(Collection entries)
------------------------------

-- ==== Sys2Proof/Tests/Slice0.lean ====
section
/-! SUPPORT. Tests: each well-formedness check refuses a term, a word of the spec decodes for every constructor, one step
of the spec's worked examples, and a witness for the hypotheses of every statement. -/

namespace Sys2Proof.Tests

open Sys2Proof Sys2Proof.Machine

/-! ### Each check of WellFormed refuses an ill-formed term (30_encoding R162..R164) -/

theorem test_illFormed_cAddi4spn_zero : Instr.wellFormed (.cAddi4spn 0#3 0#8) = false := by decide
theorem test_illFormed_cAddi_x0 : Instr.wellFormed (.cAddi 0#5 1#6) = false := by decide
theorem test_illFormed_cAddi16sp_zero : Instr.wellFormed (.cAddi16sp 0#6) = false := by decide
theorem test_illFormed_cLui_x2 : Instr.wellFormed (.cLui 2#5 1#6) = false := by decide
theorem test_illFormed_cLui_zero : Instr.wellFormed (.cLui 1#5 0#6) = false := by decide
theorem test_illFormed_cLwsp_x0 : Instr.wellFormed (.cLwsp 0#5 1#6) = false := by decide
theorem test_illFormed_cJr_x0 : Instr.wellFormed (.cJr 0#5) = false := by decide
theorem test_illFormed_cMv_x0 : Instr.wellFormed (.cMv 1#5 0#5) = false := by decide
theorem test_illFormed_cJalr_x0 : Instr.wellFormed (.cJalr 0#5) = false := by decide
theorem test_illFormed_cAdd_x0 : Instr.wellFormed (.cAdd 1#5 0#5) = false := by decide

/-! ### Decoding the example words that the rules print -/

-- R181
theorem test_decode_lui : decode (.full 0x123452B7#32) = .ok (.lui 5#5 0x12345#20) := by decide

-- R182
theorem test_decode_auipc : decode (.full 0xFFFFF317#32) = .ok (.auipc 6#5 0xFFFFF#20) := by decide

-- R212
theorem test_decode_jal : decode (.full 0xFFDFF06F#32) = .ok (.jal 0#5 0xFFFFE#20) := by decide

-- R213
theorem test_decode_jalr : decode (.full 0xFFD280E7#32) = .ok (.jalr 1#5 5#5 0xFFD#12) := by decide

-- R214
theorem test_decode_beq : decode (.full 0x00208463#32) = .ok (.beq 1#5 2#5 4#12) := by decide

-- R215
theorem test_decode_bne : decode (.full 0xFE209CE3#32) = .ok (.bne 1#5 2#5 0xFFC#12) := by decide

-- R216
theorem test_decode_blt : decode (.full 0x0020C463#32) = .ok (.blt 1#5 2#5 4#12) := by decide

-- R217
theorem test_decode_bge : decode (.full 0x0020D463#32) = .ok (.bge 1#5 2#5 4#12) := by decide

-- R218
theorem test_decode_bltu : decode (.full 0x0020E463#32) = .ok (.bltu 1#5 2#5 4#12) := by decide

-- R219
theorem test_decode_bgeu : decode (.full 0x0020F463#32) = .ok (.bgeu 1#5 2#5 4#12) := by decide

-- R231
theorem test_decode_lb : decode (.full 0x00008183#32) = .ok (.lb 3#5 1#5 0#12) := by decide

-- R232
theorem test_decode_lh : decode (.full 0x00209183#32) = .ok (.lh 3#5 1#5 2#12) := by decide

-- R233
theorem test_decode_lw : decode (.full 0xFFC0A183#32) = .ok (.lw 3#5 1#5 0xFFC#12) := by decide

-- R234
theorem test_decode_lbu : decode (.full 0x0000C183#32) = .ok (.lbu 3#5 1#5 0#12) := by decide

-- R235
theorem test_decode_lhu : decode (.full 0x0020D183#32) = .ok (.lhu 3#5 1#5 2#12) := by decide

-- R236
theorem test_decode_sb : decode (.full 0x00208023#32) = .ok (.sb 1#5 2#5 0#12) := by decide

-- R237
theorem test_decode_sh : decode (.full 0x00209123#32) = .ok (.sh 1#5 2#5 2#12) := by decide

-- R238
theorem test_decode_sw : decode (.full 0xFE20AE23#32) = .ok (.sw 1#5 2#5 0xFFC#12) := by decide

-- R183
theorem test_decode_addi : decode (.full 0xFFF00093#32) = .ok (.addi 1#5 0#5 0xFFF#12) := by decide

-- R184
theorem test_decode_slti : decode (.full 0xFFB0A193#32) = .ok (.slti 3#5 1#5 0xFFB#12) := by decide

-- R185
theorem test_decode_sltiu : decode (.full 0xFFF0B193#32) = .ok (.sltiu 3#5 1#5 0xFFF#12) := by decide

-- R186
theorem test_decode_xori : decode (.full 0xFFF0C193#32) = .ok (.xori 3#5 1#5 0xFFF#12) := by decide

-- R187
theorem test_decode_ori : decode (.full 0x0F00E193#32) = .ok (.ori 3#5 1#5 0x0F0#12) := by decide

-- R188
theorem test_decode_andi : decode (.full 0x0FF0F193#32) = .ok (.andi 3#5 1#5 0x0FF#12) := by decide

-- R189
theorem test_decode_slli : decode (.full 0x01F09193#32) = .ok (.slli 3#5 1#5 31#5) := by decide

-- R190
theorem test_decode_srli : decode (.full 0x0040D193#32) = .ok (.srli 3#5 1#5 4#5) := by decide

-- R191
theorem test_decode_srai : decode (.full 0x4040D193#32) = .ok (.srai 3#5 1#5 4#5) := by decide

-- R192
theorem test_decode_add : decode (.full 0x002081B3#32) = .ok (.add 3#5 1#5 2#5) := by decide

-- R193
theorem test_decode_sub : decode (.full 0x402081B3#32) = .ok (.sub 3#5 1#5 2#5) := by decide

-- R194
theorem test_decode_sll : decode (.full 0x002091B3#32) = .ok (.sll 3#5 1#5 2#5) := by decide

-- R195
theorem test_decode_slt : decode (.full 0x0020A1B3#32) = .ok (.slt 3#5 1#5 2#5) := by decide

-- R196
theorem test_decode_sltu : decode (.full 0x0020B1B3#32) = .ok (.sltu 3#5 1#5 2#5) := by decide

-- R197
theorem test_decode_xor : decode (.full 0x0020C1B3#32) = .ok (.xor 3#5 1#5 2#5) := by decide

-- R198
theorem test_decode_srl : decode (.full 0x0020D1B3#32) = .ok (.srl 3#5 1#5 2#5) := by decide

-- R199
theorem test_decode_sra : decode (.full 0x4020D1B3#32) = .ok (.sra 3#5 1#5 2#5) := by decide

-- R200
theorem test_decode_or : decode (.full 0x0020E1B3#32) = .ok (.or 3#5 1#5 2#5) := by decide

-- R201
theorem test_decode_and : decode (.full 0x0020F1B3#32) = .ok (.and 3#5 1#5 2#5) := by decide

-- R239
theorem test_decode_fence : decode (.full 0x0330000F#32) = .ok (.fence 0#4 3#4 3#4 0#5 0#5) := by decide

-- R239
theorem test_decode_fence_tso : decode (.full 0x8330000F#32) = .ok (.fence 8#4 3#4 3#4 0#5 0#5) := by decide

-- R251
theorem test_decode_ecall : decode (.full 0x00000073#32) = .ok (.ecall) := by decide

-- R252
theorem test_decode_ebreak : decode (.full 0x00100073#32) = .ok (.ebreak) := by decide

-- R266
theorem test_decode_mul : decode (.full 0x022081B3#32) = .ok (.mul 3#5 1#5 2#5) := by decide

-- R267
theorem test_decode_mulh : decode (.full 0x022091B3#32) = .ok (.mulh 3#5 1#5 2#5) := by decide

-- R268
theorem test_decode_mulhsu : decode (.full 0x0220A1B3#32) = .ok (.mulhsu 3#5 1#5 2#5) := by decide

-- R269
theorem test_decode_mulhu : decode (.full 0x0220B1B3#32) = .ok (.mulhu 3#5 1#5 2#5) := by decide

-- R270
theorem test_decode_div : decode (.full 0x0220C1B3#32) = .ok (.div 3#5 1#5 2#5) := by decide

-- R271
theorem test_decode_divu : decode (.full 0x0220D1B3#32) = .ok (.divu 3#5 1#5 2#5) := by decide

-- R272
theorem test_decode_rem : decode (.full 0x0220E1B3#32) = .ok (.rem 3#5 1#5 2#5) := by decide

-- R273
theorem test_decode_remu : decode (.full 0x0220F1B3#32) = .ok (.remu 3#5 1#5 2#5) := by decide

-- R332
theorem test_decode_csrrw : decode (.full 0x340312F3#32) = .ok (.csrrw 5#5 6#5 0x340#12) := by decide

-- R333
theorem test_decode_csrrs : decode (.full 0x300022F3#32) = .ok (.csrrs 5#5 0#5 0x300#12) := by decide

-- R334
theorem test_decode_csrrc : decode (.full 0x300332F3#32) = .ok (.csrrc 5#5 6#5 0x300#12) := by decide

-- R335
theorem test_decode_csrrwi : decode (.full 0x340FD2F3#32) = .ok (.csrrwi 5#5 31#5 0x340#12) := by decide

-- R336
theorem test_decode_csrrsi : decode (.full 0x30046073#32) = .ok (.csrrsi 0#5 8#5 0x300#12) := by decide

-- R337
theorem test_decode_csrrci : decode (.full 0x300472F3#32) = .ok (.csrrci 5#5 8#5 0x300#12) := by decide

-- R343
theorem test_decode_fenceI : decode (.full 0x0000100F#32) = .ok (.fenceI 0#5 0#5 0#12) := by decide

-- R346
theorem test_decode_mret : decode (.full 0x30200073#32) = .ok (.mret) := by decide

-- R347
theorem test_decode_wfi : decode (.full 0x10500073#32) = .ok (.wfi) := by decide

-- R348
theorem test_decode_dret : decode (.full 0x7B200073#32) = .ok (.dret) := by decide

-- R281
theorem test_decode_cAddi4spn : decode (.half 0x1FFC#16) = .ok (.cAddi4spn 7#3 255#8) := by decide

-- R282
theorem test_decode_cLw : decode (.half 0x4588#16) = .ok (.cLw 2#3 3#3 2#5) := by decide

-- R283
theorem test_decode_cSw : decode (.half 0xC030#16) = .ok (.cSw 0#3 4#3 16#5) := by decide

-- R284
theorem test_decode_cNop : decode (.half 0x0005#16) = .ok (.cNop 1#6) := by decide
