-- ==== Sys2Proof/Machine/Arithmetic.lean ====
section
/-! DEFINITION. The arithmetic primitives, the constants and the scramble function (spec/40_arithmetic.md).
None of them reads or writes a register, sets a flag or traps (40 R96). -/

namespace Sys2Proof.Machine

/-! ### Primitives -/

/-- `mul32(a, b)`: the product modulo 2^32 (40 R90). -/
def mul32 (a b : Word) : Word := a * b

/-- `add32(a, b)`: the sum modulo 2^32 (40 R91). -/
def add32 (a b : Word) : Word := a + b

/-- `xor32(a, b)` (40 R92). -/
def xor32 (a b : Word) : Word := a ^^^ b

/-- `rotl32(x, r)` for `r ≤ 31` (40 R93), by the rule's formula. -/
def rotl32 (x : Word) (r : Nat) : Word := if r = 0 then x else (x <<< r) ||| (x >>> (32 - r))

/-- `shr32(x, s)`: the logical right shift (40 R94). -/
def shr32 (x : Word) (s : Nat) : Word := x >>> s

/-! ### Constants (40 R95) -/

/-- `C1`, the first scramble multiplier -/
def constC1 : Word := 0xcc9e2d51

/-- `C2`, the second scramble multiplier -/
def constC2 : Word := 0x1b873593

/-- `R1`, the scramble rotation -/
def constR1 : Nat := 15

/-- `R2`, the accumulator rotation -/
def constR2 : Nat := 13

/-- `M5`, the accumulator multiplier -/
def constM5 : Word := 5

/-- `N0`, the accumulator addend -/
def constN0 : Word := 0xe6546b64

/-- `F1`, the first finalization multiplier -/
def constF1 : Word := 0x85ebca6b

/-- `F2`, the second finalization multiplier -/
def constF2 : Word := 0xc2b2ae35

/-- `S1`, the first finalization shift -/
def constS1 : Nat := 16

/-- `S2`, the second finalization shift -/
def constS2 : Nat := 13

/-- `S3`, the third finalization shift -/
def constS3 : Nat := 16

/-! ### Scramble and xor-shift -/

/-- `scramble(k)` (40 R97). -/
def scramble (k : Word) : Word := mul32 (rotl32 (mul32 k constC1) constR1) constC2

/-- `x ^ (x >> s)`, the step the finalization applies three times (40 R98 (d), 44 R140). -/
def xorShift (x : Word) (s : Nat) : Word := xor32 x (shr32 x s)

end Sys2Proof.Machine
end

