-- ==== Sys2Proof/Machine/Block.lean ====
section
/-! DEFINITION. The block mixer and the BLOCK command (spec/42_block.md). -/

namespace Sys2Proof.Machine

/-- `block_round(h, k)` (42 R120). -/
def blockRound (h k : Word) : Word :=
  add32 (mul32 (rotl32 (xor32 h (scramble k)) constR2) constM5) constN0

/-- The effect of a `BLOCK` that is in sequence (42 R121). `ERRCODE` is left as it was (10 R36). -/
def absorbBlock (k : Word) (s : State) : State :=
  ((s.setH (blockRound s.h k)).setLen (add32 s.len 4)).setPhase .absorb

/-- `BLOCK b0 b1 b2 b3` (42 R121). -/
def execBlock (b0 b1 b2 b3 : Byte) (s : State) : Result :=
  sequenced (.block b0 b1 b2 b3) (absorbBlock (blockValue b0 b1 b2 b3)) s

end Sys2Proof.Machine
end

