-- ==== Sys2Proof/Laws/Cycle.lean ====
section
/-! SUPPORT. What the host and the clock of the cycle-level machine can do. -/

namespace Sys2Proof.Laws

open Sys2Proof.Machine

/-- The host never asserts `rst`. -/
@[simp] theorem hostPins_rst (ws : List (Nat × CmdWord)) : (hostPins ws).rst = false := by
  rcases ws with _ | ⟨⟨_ | _, _⟩, _⟩ <;> rfl

/-- Without an acceptance the host's words are the same; only a pause may be shorter. -/
@[simp] theorem hostNext_words (ws : List (Nat × CmdWord)) : (hostNext false ws).map Prod.snd = ws.map Prod.snd := by
  rcases ws with _ | ⟨⟨_ | _, _⟩, _⟩ <;> simp [hostNext]

/-- A host with words to deliver does not read. -/
@[simp] theorem hostSeesResult_cons (p : Nat × CmdWord) (ws : List (Nat × CmdWord)) (r : Nat) (c : CycleState) (g : Option Word) :
    hostSeesResult { toSend := p :: ws, readAfter := r, cycle := c, got := g } = false := rfl

/-- When a word is accepted (70 R194). -/
theorem cycleAccepts_iff (p : Pins) (c : CycleState) :
    cycleAccepts p c = true ↔ p.cmdValid = true ∧ p.rst = false ∧ c.inFlight = none := by
  simp [cycleAccepts, cycleReady, cmdReady]

/-- The clock edge of an acceptance. -/
theorem clock_of_accepts {t : Latency} {p : Pins} {c : CycleState} (h : cycleAccepts p c = true) :
    clock t p c = advance p.cmdWord (busyCycles t p.cmdWord) c.unit := by
  obtain ⟨hv, hr, hf⟩ := (cycleAccepts_iff p c).mp h
  simp [clock, hv, hr, hf]

/-- The clock edge of a unit at work. -/
theorem clock_of_busy {t : Latency} {p : Pins} {u : State} {f : InFlight} (h : p.rst = false) :
    clock t p { unit := u, inFlight := some f } = advance f.word f.left u := by simp [clock, h]

end Sys2Proof.Laws
end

------------------------------

Stop at the line containing "theorem test_illFormed_cAddi16sp_zero : Instr.wellFormed". Please print exactly every line before it from the start of the records, plus that line itself, and nothing else.

-- ==== Sys2Proof/Tests/Slice0.lean ====
section
/-! SUPPORT. Tests: each well-formedness check refuses a term, a word of the spec decodes for every constructor, one step
of the spec's worked examples, and a witness for the hypotheses of every statement. -/

namespace Sys2Proof.Tests

open Sys2Proof Sys2Proof.Machine

/-! ### Each check of WellFormed refuses an ill-formed term (30_encoding R162..R164) -/

theorem test_illFormed_cAddi4spn_zero : Instr.wellFormed (.cAddi4spn 0#3 0#8) = false := by decide
theorem test_illFormed_cAddi_x0 : Instr.wellFormed (.cAddi 0#5 1#6) = false := by decide
theorem test_illFormed_cAddi16sp_zero : Instr.wellFormed (.cAddi16sp 0#6) = false := by decide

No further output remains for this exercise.